| Problem description |
The output is the lines below from the one with "s.gs := rfl" through the one with "s.tm := rfl", both included, printed exactly and with no other line.

Collected data entries

theorem execMergePreempt_kept {M : Nat} {b : State} {q : List Instr} {port : RingPort} {sub : Fin 26} {s : State} (hs : Kept M b q s) (hM : Sub 0x80800003000 M) {r : State} (e : (execMergePreempt port sub s) = .next r) : Kept M b q r := by
  unfold execMergePreempt at e
  injection e with e; subst e
  try dsimp only
  repeat' first
    | with_reducible assumption
    | exact Sub.trans (by decide) hM
    | exact Sub.bit hM (by decide)
    | exact Sub.kind hM (by decide) _
    | (intro _; try dsimp only)
    | with_reducible apply bit_ringPage
    | with_reducible apply bit_lanePage
    | with_reducible apply State.inc_kept
    | with_reducible apply State.sendMerge_kept
    | with_reducible apply State.setEg_kept
    | with_reducible apply Kept.ite
    | with_reducible refine Kept.of_pair (by assumption) ?_
    | split

end Sys2Proof.Machine
end

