@[simp] theorem State.setCell_regs (s : State) (x1 : Nat) (x2 : BitVec 192) : (s.setCell x1 x2).regs = s.regs := rfl
@[simp] theorem State.setCell_shad (s : State) (x1 : Nat) (x2 : BitVec 192) : (s.setCell x1 x2).shad = s.shad := rfl
@[simp] theorem State.setCell_stopping (s : State) (x1 : Nat) (x2 : BitVec 192) : (s.setCell x1 x2).stopping = s.stopping := rfl
@[simp] theorem State.setCell_ans (s : State) (x1 : Nat) (x2 : BitVec 192) : (s.setCell x1 x2).ans = s.ans := rfl
@[simp] theorem State.setCell_faultQ (s : State) (x1 : Nat) (x2 : BitVec 192) : (s.setCell x1 x2).faultQ = s.faultQ := rfl
@[simp] theorem State.setCell_iso (s : State) (x1 : Nat) (x2 : BitVec 192) : (s.setCell x1 x2).iso = s.iso := rfl
@[simp] theorem State.setCell_gs (s : State) (x1 : Nat) (x2 : BitVec 192) : (s.setCell x1 x2).gs = s.gs := rfl
@[simp] theorem State.setCell_isl (s : State) (x1 : Nat) (x2 : BitVec 192) : (s.setCell x1 x2).isl = s.isl := rfl
@[simp] theorem State.setCell_pll (s : State) (x1 : Nat) (x2 : BitVec 192) : (s.setCell x1 x2).pll = s.pll := rfl
@[simp] theorem State.setCell_spll (s : State) (x1 : Nat) (x2 : BitVec 192) : (s.setCell x1 x2).spll = s.spll := rfl
@[simp] theorem State.setCell_mram (s : State) (x1 : Nat) (x2 : BitVec 192) : (s.setCell x1 x2).mram = s.mram := rfl
@[simp] theorem State.setCell_lc (s : State) (x1 : Nat) (x2 : BitVec 192) : (s.setCell x1 x2).lc = s.lc := rfl
@[simp] theorem State.setCell_ingress (s : State) (x1 : Nat) (x2 : BitVec 192) : (s.setCell x1 x2).ingress = s.ingress := rfl
@[simp] theorem State.setCell_ring (s : State) (x1 : Nat) (x2 : BitVec 192) : (s.setCell x1 x2).ring = s.ring := rfl
@[simp] theorem State.setCell_mem (s : State) (x1 : Nat) (x2 : BitVec 192) : (s.setCell x1 x2).mem = s.mem := rfl
@[simp] theorem State.setCell_tm (s : State) (x1 : Nat) (x2 : BitVec 192) : (s.setCell x1 x2).tm = s.tm := rfl
@[simp] theorem State.setCell_scan (s : State) (x1 : Nat) (x2 : BitVec 192) : (s.setCell x1 x2).scan = s.scan := rfl
@[simp] theorem State.setCell_cards (s : State) (x1 : Nat) (x2 : BitVec 192) : (s.setCell x1 x2).cards = s.cards := rfl
@[simp] theorem State.setCell_chans (s : State) (x1 : Nat) (x2 : BitVec 192) : (s.setCell x1 x2).chans = s.chans := rfl
@[simp] theorem State.setCell_ucode (s : State) (x1 : Nat) (x2 : BitVec 192) : (s.setCell x1 x2).ucode = s.ucode := rfl
@[simp] theorem State.setCell_lookWait (s : State) (x1 : Nat) (x2 : BitVec 192) : (s.setCell x1 x2).lookWait = s.lookWait := rfl
@[simp] theorem State.setCell_looking (s : State) (x1 : Nat) (x2 : BitVec 192) : (s.setCell x1 x2).looking = s.looking := rfl
@[simp] theorem State.setCell_tw (s : State) (x1 : Nat) (x2 : BitVec 192) : (s.setCell x1 x2).tw = s.tw := rfl
@[simp] theorem State.setCell_supv (s : State) (x1 : Nat) (x2 : BitVec 192) : (s.setCell x1 x2).supv = s.supv := rfl
@[simp] theorem State.setCell_br (s : State) (x1 : Nat) (x2 : BitVec 192) : (s.setCell x1 x2).br = s.br := rfl
@[simp] theorem State.setCell_host (s : State) (x1 : Nat) (x2 : BitVec 192) : (s.setCell x1 x2).host = s.host := rfl
@[simp] theorem State.setCell_spi (s : State) (x1 : Nat) (x2 : BitVec 192) : (s.setCell x1 x2).spi = s.spi := rfl
@[simp] theorem State.setCell_ft (s : State) (x1 : Nat) (x2 : BitVec 192) : (s.setCell x1 x2).ft = s.ft := rfl
@[simp] theorem State.setCell_wear (s : State) (x1 : Nat) (x2 : BitVec 192) : (s.setCell x1 x2).wear = s.wear := rfl
@[simp] theorem State.setCell_up (s : State) (x1 : Nat) (x2 : BitVec 192) : (s.setCell x1 x2).up = s.up := rfl
@[simp] theorem State.setCell_fresh (s : State) (x1 : Nat) (x2 : BitVec 192) : (s.setCell x1 x2).fresh = s.fresh := rfl
@[simp] theorem State.setCell_pending (s : State) (x1 : Nat) (x2 : BitVec 192) : (s.setCell x1 x2).pending = s.pending := rfl
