-- ==== Sys2Proof/Tests/Slice0.lean ====
section
/-! SUPPORT. The model's own tests: ill-formed commands are refused by the well-formedness check, the spec's worked examples come
out, and every statement's hypotheses are met together by a state and operands written here. -/
section Tests
set_option linter.unusedVariables false
set_option Elab.async false
open Sys2Proof Sys2Proof.Machine

/-! ### Well-formedness: an ill-formed term for each check -/

theorem test_wf_registerWrite_page : Instr.wf (.registerWrite .host 4096 0 0) = false := by decide
theorem test_wf_registerWrite_offset : Instr.wf (.registerWrite .host 0 4096 0) = false := by decide
theorem test_wf_pageEnableWrite : Instr.wf (.pageEnableWrite .host 4096 true false) = false := by decide
theorem test_wf_commit : Instr.wf (.commit .host 4096 true false) = false := by decide
theorem test_wf_abortCommit : Instr.wf (.abortCommit .host 4096 true false false) = false := by decide
theorem test_wf_resetBlock : Instr.wf (.resetBlock .host 4096 0) = false := by decide
theorem test_wf_evtForce : Instr.wf (.evtForce .host 4096 0) = false := by decide
theorem test_wf_commitPoint : Instr.wf (.commitPoint 4096) = false := by decide
theorem test_wf_blockReadyRise : Instr.wf (.blockReadyRise 4096) = false := by decide
theorem test_wf_blockStopPoint : Instr.wf (.blockStopPoint 4096) = false := by decide
theorem test_wf_canopyWrite : Instr.wf (.canopyWrite .host .input 16384 0 15) = false := by decide
theorem test_wf_canopyPackedWrite : Instr.wf (.canopyPackedWrite .host .input 4096 0 0 15) = false := by decide
theorem test_wf_canopyPackedRead : Instr.wf (.canopyPackedRead .host .input 4096 0) = false := by decide
theorem test_wf_scratchpadAccess : Instr.wf (.scratchpadAccess .host 0x80000 false 0 15) = false := by decide
theorem test_wf_spRowEccThreshold : Instr.wf (.spRowEccThreshold 0 512) = false := by decide
theorem test_wf_rowRepair : Instr.wf (.rowRepair 0 512) = false := by decide
theorem test_wf_cardTrainingFrame : Instr.wf (.cardTrainingFrame 0 [1, 2] 0 false .clean) = false := by decide
theorem test_wf_cardFrameReceived : Instr.wf (.cardFrameReceived 0 [] .clean) = false := by decide
theorem test_wf_sidebandBlockReceived : Instr.wf (.sidebandBlockReceived 0 [0] false) = false := by decide
theorem test_wf_topoReceived : Instr.wf (.topoReceived .east 1 .west 4 0 0) = false := by decide
theorem test_wf_accepts : Instr.wf (.registerWrite .host 0x0FF 0xFFC 5) = true := by decide

/-- The opcode table gives no row bits: no word spells a command. -/
theorem test_no_word_spells_a_command (nbits w : Nat) : decodeTableWord nbits w = none := rfl

/-! ### States for witnesses -/

/-- The reset state with registers written: page, offset, value. -/
def st (l : List (Nat × Nat × Nat)) : State := l.foldl (fun s e => s.wr e.1 e.2.1 (BitVec.ofNat 32 e.2.2)) {}

/-- Pages READY and RUNNING. -/
def upOn (ps : List Nat) (l : List (Nat × Nat × Nat)) : State :=
  st (ps.map (fun p => (p, PAGE_STATE, 3)) ++ l)

/-- A decidable statement's truth value. -/
def holds (p : Prop) [Decidable p] : Bool := decide p

/-- An option image of records (target offset, TYPE, value): 64 header bytes with GENERATION, identity and flags, and the records. -/
def optImage (gen id flags : Nat) (recs : List (Nat × Nat × Nat)) : List Byte :=
  let n := recs.length
  let h := leBytes 0x0A192001 4 ++ leBytes 1 2 ++ leBytes 64 2 ++ leBytes gen 4 ++ leBytes (64 + 8 * n) 4 ++ leBytes id 1 ++
    leBytes flags 1 ++ List.replicate 22 0 ++ leBytes n 4 ++ List.replicate 16 0
  let r := (recs.map fun e => leBytes e.1 3 ++ leBytes e.2.1 1 ++ leBytes e.2.2 4).flatten
  h ++ leBytes (crc32 (h ++ r)) 4 ++ r

/-! ### The spec's worked examples and published test values -/

/-- The eight grains of the packed view's example (after R27). -/
def exGroup : BitVec 96 :=
  BitVec.ofNat 96 (0xABC + 0x123 * 2 ^ 12 + 0x456 * 2 ^ 24 + 0x789 * 2 ^ 36 + 0xFFF * 2 ^ 60 + 0x5A5 * 2 ^ 72 + 0x0F0 * 2 ^ 84)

| Written solution |
@[simp] theorem State.setCell_gs (s : State) (x1 : Nat) (x2 : BitVec 192) : (s.setCell x1 x2).gs = s.gs := rfl
@[simp] theorem State.setCell_isl (s : State) (x1 : Nat) (x2 : BitVec 192) : (s.setCell x1 x2).isl = s.isl := rfl
@[simp] theorem State.setCell_pll (s : State) (x1 : Nat) (x2 : BitVec 192) : (s.setCell x1 x2).pll = s.pll := rfl
@[simp] theorem State.setCell_spll (s : State) (x1 : Nat) (x2 : BitVec 192) : (s.setCell x1 x2).spll = s.spll := rfl
@[simp] theorem State.setCell_mram (s : State) (x1 : Nat) (x2 : BitVec 192) : (s.setCell x1 x2).mram = s.mram := rfl
@[simp] theorem State.setCell_lc (s : State) (x1 : Nat) (x2 : BitVec 192) : (s.setCell x1 x2).lc = s.lc := rfl
@[simp] theorem State.setCell_ingress (s : State) (x1 : Nat) (x2 : BitVec 192) : (s.setCell x1 x2).ingress = s.ingress := rfl
@[simp] theorem State.setCell_ring (s : State) (x1 : Nat) (x2 : BitVec 192) : (s.setCell x1 x2).ring = s.ring := rfl
@[simp] theorem State.setCell_mem (s : State) (x1 : Nat) (x2 : BitVec 192) : (s.setCell x1 x2).mem = s.mem := rfl
@[simp] theorem State.setCell_tm (s : State) (x1 : Nat) (x2 : BitVec 192) : (s.setCell x1 x2).tm = s.tm := rfl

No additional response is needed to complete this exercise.